IRS Should Look Into Taxing Virtual Goods, Says Tax Advocate

If you’re running a virtual goods business in, say, Second Life, you may soon find yourself on the radar of the Internal Revenue Service.

The Washington Post reports that Nina Olson, who serves as the U.S. Taxpayer Advocate, has recommended to the IRS that it take a closer look at the exchange of virtual goods in online worlds, which she estimates at $1 billion annually. From the WaPo:

[Olson] told the agency that it should "proactively address emerging issues such as those arising from virtual worlds." Her report said that about $1 billion in real dollars changed hands in computer-based environments during 2005. Additionally, more than 16 million people are said to have active subscriptions in these worlds, "many of which have their own virtual economies and currencies."

But Olson said the IRS hasn’t effectively been able to respond to taxpayer inquiries about how to report transactions associated with them. "Economic activities in virtual worlds may present an emerging area of tax noncompliance, in part because the IRS has not provided guidance about whether and how taxpayers should report such activities," said Olson’s report.

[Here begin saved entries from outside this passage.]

-- ==== Sys2Proof/Machine/Rs.lean ====
section
/-!
DEFINITION. Reed-Solomon RS(255,223) (spec/45_reed_solomon.md): the generator, the encoder, the syndromes, the
block decoder of rule R228 and the five `RS` operations.
-/

namespace Sys2Proof.Machine

/-! ## Encoding -/

/-- `GEN[0..32]`, the coefficients of the generator polynomial, constant term first (rule R221). -/
def genTable : List Byte :=
  [0x58, 0xAC, 0x37, 0x8E, 0x14, 0xFD, 0x8A, 0x18] ++
  [0xB9, 0xB3, 0x2F, 0x94, 0xE4, 0xFD, 0x37, 0x3B] ++
  [0x0C, 0xE1, 0xC5, 0xB0, 0x9D, 0x21, 0x21, 0xA2] ++
  [0xC2, 0x10, 0x7E, 0x36, 0xAE, 0x34, 0x40, 0x74] ++
  [0x01]

/-- `GEN[31]` down to `GEN[0]`: the feedback taps of `par[0]` to `par[31]` (rule R224). -/
def genTaps : List Byte := (genTable.take 32).reverse

/-- One data byte into the parity shift register, `par[0]` first (rule R224). -/
def parityStep (par : List Byte) (d : Byte) : List Byte :=
  let fb := gfAdd d (par.headD 0)
  let shifted := par.drop 1 ++ [0]
  if fb = 0 then shifted else List.zipWith (fun x g => gfAdd x (gfMul fb g)) shifted genTaps

/-- The 32 parity bytes of a data block (rule R224). -/
def rsParity (d : List Byte) : List Byte := d.foldl parityStep (List.replicate 32 0)

/-- `rs_encode_block` (rule R224). -/
def rsEncodeBlock (d : List Byte) : List Byte := d ++ rsParity d

/-- `n` blocks of `size` bytes, a short last block padded with zeros. -/
def byteBlocks (size : Nat) : Nat → List Byte → List (List Byte)
  | 0, _ => []
  | n + 1, xs => (xs.take size ++ List.replicate (size - xs.length) 0) :: byteBlocks size n (xs.drop size)

/-- The data blocks of a payload: `ceil(len/223)` blocks of 223 bytes (rule R232). -/
def dataBlocks (p : List Byte) : List (List Byte) := byteBlocks 223 (ceilDiv p.length 223) p

/-- `rs_encode` (rule R232). -/
def rsEncode (p : List Byte) : List Byte := ((dataBlocks p).map rsEncodeBlock).flatten

/-! ## Syndromes -/

/-- A block, first byte the highest coefficient, evaluated at `x` by Horner's rule (rule R226). -/
def evalBlock (r : List Byte) (x : Byte) : Byte := r.foldl (fun acc y => gfAdd (gfMul acc x) y) 0

/-- `rs_syndromes` (rule R226). -/
def rsSyndromes (r : List Byte) : List Byte := (List.range 32).map fun i => evalBlock r (expEntry i)

/-- Every byte of a list is zero. -/
def allZero (xs : List Byte) : Bool := xs.all fun x => x == 0

/-! ## The block decoder (rule R228)

Polynomials are coefficient lists, index the power of `x`; a coefficient beyond the end is zero. -/

/-- The sum of two polynomials. -/
def polyAdd : List Byte → List Byte → List Byte
  | [], ys => ys
  | xs, [] => xs
  | x :: xs, y :: ys => gfAdd x y :: polyAdd xs ys

/-- A polynomial times a constant and `x^m`. -/
def polyShift (k : Byte) (m : Nat) (xs : List Byte) : List Byte := List.replicate m 0 ++ xs.map (gfMul k)

/-- The value of a polynomial. -/
def polyEval (xs : List Byte) (x : Byte) : Byte := xs.foldr (fun c acc => gfAdd c (gfMul x acc)) 0

/-- The largest index of a non-zero coefficient; 0 when there is none. -/
def polyDegree (xs : List Byte) : Nat := (xs.reverse.dropWhile fun c => c == 0).length - 1

/-- The variables of the Berlekamp-Massey iteration: `C`, `B`, `L`, `m`, `b`. -/
structure Locator where
  c : List Byte
  b : List Byte
  l : Nat
  m : Nat
  disc : Byte
deriving DecidableEq, Repr

/-- The discrepancy of iteration `n`: `S[n] + sum over i in 1..L of C[i] * S[n-i]`. -/
def discrepancy (syn : List Byte) (x : Locator) (n : Nat) : Byte :=
  (List.range x.l).foldl (fun acc i => gfAdd acc (gfMul (x.c.getD (i + 1) 0) (syn.getD (n - (i + 1)) 0))) (syn.getD n 0)

/-- Iteration `n` of Berlekamp-Massey. -/
def locatorStep (syn : List Byte) (x : Locator) (n : Nat) : Locator :=
  let d := discrepancy syn x n
  if d = 0 then { x with m := x.m + 1 }
  else
    let c := polyAdd x.c (polyShift (gfMul d (gfInv x.disc)) x.m x.b)
    if 2 * x.l ≤ n then ⟨c, x.c, n + 1 - x.l, 1, d⟩ else { x with c := c, m := x.m + 1 }

/-- The locator after all 32 syndromes. -/
def findLocator (syn : List Byte) : Locator := (List.range 32).foldl (locatorStep syn) ⟨[1], [1], 0, 1, 1⟩

/-- The powers `p` in 0 to 254 such that `C(alpha^(-p)) = 0`, each of which says an error sits at `x^p`. -/
def errorPowers (c : List Byte) : List Nat :=
  (List.range 255).filter fun p => polyEval c (expEntry ((255 - p) % 255)) == 0

/-- Takes out the first row whose first entry is not zero: that row, and the others in their order. -/
def takePivot : List (List Byte) → Option (List Byte × List (List Byte))
  | [] => none
  | row :: rows =>
    if row.headD 0 = 0 then
      match takePivot rows with
      | none => none
      | some (p, rest) => some (p, row :: rest)
    else some (row, rows)

/-- Solves `n` linear equations in `n` unknowns by Gaussian elimination, each row its coefficients and then its
right-hand side; `none` when a column has no pivot. -/
def gaussSolve : Nat → List (List Byte) → Option (List Byte)
  | 0, _ => some []
  | n + 1, rows =>
    match takePivot rows with
    | none => none
    | some (p, rest) =>
      let tail := (p.drop 1).map (gfMul (gfInv (p.headD 0)))
      let reduced := rest.map fun row => List.zipWith (fun x t => gfAdd x (gfMul (row.headD 0) t)) (row.drop 1) tail
      match gaussSolve n reduced with
      | none => none
      | some xs => some ((List.zipWith gfMul tail xs).foldl gfAdd (tail.getD n 0) :: xs)

/-- The first `e` syndrome equations for the magnitudes of errors at the powers `pos`, `e` their number. -/
def magnitudeRows (syn : List Byte) (pos : List Nat) : List (List Byte) :=
  (List.range pos.length).map fun i => pos.map (fun p => gfPow (expEntry p) i) ++ [syn.getD i 0]

/-- Adds each magnitude to the byte at index `254 - p` of a block. -/
def applyErrors (r : List Byte) : List (Nat × Byte) → List Byte
  | [] => r
  | (p, e) :: rest => applyErrors (r.set (254 - p) (gfAdd (r.getD (254 - p) 0) e)) rest

/-- Steps 2 to 4 of rule R228, given the syndromes and the locator's degree and coefficients. -/
def correctAt (r syn c : List Byte) (deg : Nat) : Option (List Byte) :=
  let pos := errorPowers c
  if pos.length ≠ deg then none
  else
    match gaussSolve pos.length (magnitudeRows syn pos) with
    | none => none
    | some e =>
      let fixed := applyErrors r (pos.zip e)
      if allZero (rsSyndromes fixed) then some fixed else none

/-- `rs_correct_block` (rule R228); `none` is failure. -/
def rsCorrectBlock (r : List Byte) : Option (List Byte) :=
  let syn := rsSyndromes r
  if allZero syn then some r
  else
    let x := findLocator syn
    if polyDegree x.c ≠ x.l ∨ 16 < polyDegree x.c then none else correctAt r syn x.c (polyDegree x.c)

/-- `rs_decode_block` (rule R230). -/
def rsDecodeBlock (r : List Byte) : Option (List Byte) := (rsCorrectBlock r).map fun c => c.take 223

/-- The number of indices at which two lists differ. -/
def diffCount (xs ys : List Byte) : Nat := ((xs.zip ys).filter fun p => p.1 != p.2).length

/-- `rs_correct_block` on every block, in order; `none` when one fails (rules R185, R233). -/
def correctBlocks : List (List Byte) → Option (List (List Byte))
  | [] => some []
  | b :: bs =>
    match rsCorrectBlock b with
    | none => none
    | some c =>
      match correctBlocks bs with
      | none => none
      | some cs => some (c :: cs)

/-- The 255-byte blocks of an area (rules R185, R233). -/
def codeBlocks (area : List Byte) : List (List Byte) := byteBlocks 255 (area.length / 255) area

/-- The data bytes of corrected blocks, joined. -/
def blocksData (cs : List (List Byte)) : List Byte := (cs.map fun c => c.take 223).flatten

/-- The number of byte positions that correction changed, summed over blocks. -/
def changedBytes (bs cs : List (List Byte)) : Nat := (List.zipWith diffCount bs cs).sum

/-- `RS.SYN` after a run over blocks: the syndromes of the last block as received, unchanged when there is none. -/
def leaveSyndromes (bs : List (List Byte)) (s : State) : State :=
  match bs.getLast? with
  | none => s
  | some b => setSyndromes (rsSyndromes b) s

/-- `RS.PAR` after a run over data blocks: the parity of the last block, unchanged when there is none. -/
def leaveParity (ds : List (List Byte)) (s : State) : State :=
  match ds.getLast? with
  | none => s
  | some d => setParity (rsParity d) s

/-! ## Operations -/

/-- `RS.ENCB` (rule R225). -/
def execRsEncb (src dst : Sel) (s : State) : Host.Outcome State Fault Refusal :=
  let d := ybRead src s
  if d.length ≠ 223 then raise .config s
  else endWith .ok (setParity (rsParity d) (ybWrite dst (rsEncodeBlock d) s))

/-- `RS.SYN` (rule R227). -/
def execRsSyn (src : Sel) (s : State) : Host.Outcome State Fault Refusal :=
  let r := ybRead src s
  if r.length ≠ 255 then raise .config s
  else
    let syn := rsSyndromes r
    endWith .ok (setR 0 (bitWord (!allZero syn)) (setSyndromes syn s))

/-- `RS.DECB` (rule R231). On failure `RS.SYN` alone is written besides `STATUS`. -/
def execRsDecb (src dst : Sel) (s : State) : Host.Outcome State Fault Refusal :=
  let r := ybRead src s
  if r.length ≠ 255 then raise .config s
  else
    let t := setSyndromes (rsSyndromes r) s
    match rsCorrectBlock r with
    | none => endWith .fecUncorrectable t
    | some c =>
      endWith .ok
        (setCount 1 (diffCount (c.drop 223) (r.drop 223)) (setCount 0 (diffCount c r) (ybWrite dst (c.take 223) t)))

/-- `RS.ENC` (rule R232). -/
def execRsEnc (src dst : Sel) (s : State) : Host.Outcome State Fault Refusal :=
  let p := ybRead src s
  endWith .ok (leaveParity (dataBlocks p) (setCount 0 (dataBlocks p).length (ybWrite dst (rsEncode p) s)))

/-- `RS.DEC` (rule R233). -/
def execRsDec (src dst : Sel) (s : State) : Host.Outcome State Fault Refusal :=
  let area := ybRead src s
  if area.length % 255 ≠ 0 then raise .none s
  else
    let bs := codeBlocks area
    match correctBlocks bs with
    | none => raise .fecUncorrectable s
    | some cs =>
      endWith .ok
        (leaveSyndromes bs (setCount 1 (changedBytes bs cs) (setCount 0 bs.length (ybWrite dst (blocksData cs) s))))

end Sys2Proof.Machine
end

She suggests that to improve voluntary tax compliance, the IRS issue guidance addressing how taxpayers should report economic activities in virtual worlds.

GP: It’s not entirely clear what Olson expects the IRS to gain from this line of inquiry. Anyone doing substantial business in a virtual world is already obligated by law to report their earnings, just like anyone running a real-world business. If a virtual goods vendor chooses to run his or her business "under the table," it would seem that they place themselves in legal peril.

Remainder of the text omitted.